Task description ::
Reproduce, from the lines below, exactly the stretch that begins at the line containing "namespace Sys2Proof.Machine" and ends at the line containing "s.isth := rfl", both included.

Data ::
[Start of section]
-- ==== Sys2Proof/Laws/State.lean ====
section
/-! SUPPORT. The updates of State field by field: what each leaves as it was, and what a read after it finds. -/

namespace Sys2Proof.Machine

@[simp] theorem setCore_pending (s : State) (c : Nat) (k : Core) : (setCore s c k).pending = s.pending := rfl
@[simp] theorem setCore_adds (s : State) (c : Nat) (k : Core) : (setCore s c k).adds = s.adds := rfl
@[simp] theorem setCore_bars (s : State) (c : Nat) (k : Core) : (setCore s c k).bars = s.bars := rfl
@[simp] theorem setCore_isth (s : State) (c : Nat) (k : Core) : (setCore s c k).isth = s.isth := rfl
@[simp] theorem setCore_memory (s : State) (c : Nat) (k : Core) : (setCore s c k).memory = s.memory := rfl
@[simp] theorem setCore_reduction (s : State) (c : Nat) (k : Core) : (setCore s c k).reduction = s.reduction := rfl
@[simp] theorem setCore_straits (s : State) (c : Nat) (k : Core) : (setCore s c k).straits = s.straits := rfl
@[simp] theorem setCore_tide (s : State) (c : Nat) (k : Core) : (setCore s c k).tide = s.tide := rfl
@[simp] theorem setCore_job (s : State) (c : Nat) (k : Core) : (setCore s c k).job = s.job := rfl
@[simp] theorem setCore_commit (s : State) (c : Nat) (k : Core) : (setCore s c k).commit = s.commit := rfl
@[simp] theorem setCore_power (s : State) (c : Nat) (k : Core) : (setCore s c k).power = s.power := rfl
@[simp] theorem setCore_meter (s : State) (c : Nat) (k : Core) : (setCore s c k).meter = s.meter := rfl
@[simp] theorem setCore_control (s : State) (c : Nat) (k : Core) : (setCore s c k).control = s.control := rfl
@[simp] theorem setCore_boot (s : State) (c : Nat) (k : Core) : (setCore s c k).boot = s.boot := rfl
@[simp] theorem setCore_sent (s : State) (c : Nat) (k : Core) : (setCore s c k).sent = s.sent := rfl
@[simp] theorem setCore_rdata (s : State) (c : Nat) (k : Core) : (setCore s c k).rdata = s.rdata := rfl
@[simp] theorem setCore_freeCtr (s : State) (c : Nat) (k : Core) : (setCore s c k).freeCtr = s.freeCtr := rfl
@[simp] theorem setCore_tap (s : State) (c : Nat) (k : Core) : (setCore s c k).tap = s.tap := rfl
[End of section]
Answer to the exercise ::
namespace Sys2Proof.Machine

@[simp] theorem setCore_pending (s : State) (c : Nat) (k : Core) : (setCore s c k).pending = s.pending := rfl
@[simp] theorem setCore_adds (s : State) (c : Nat) (k : Core) : (setCore s c k).adds = s.adds := rfl
@[simp] theorem setCore_bars (s : State) (c : Nat) (k : Core) : (setCore s c k).bars = s.bars := rfl
@[simp] theorem setCore_isth (s : State) (c : Nat) (k : Core) : (setCore s c k).isth = s.isth := rfl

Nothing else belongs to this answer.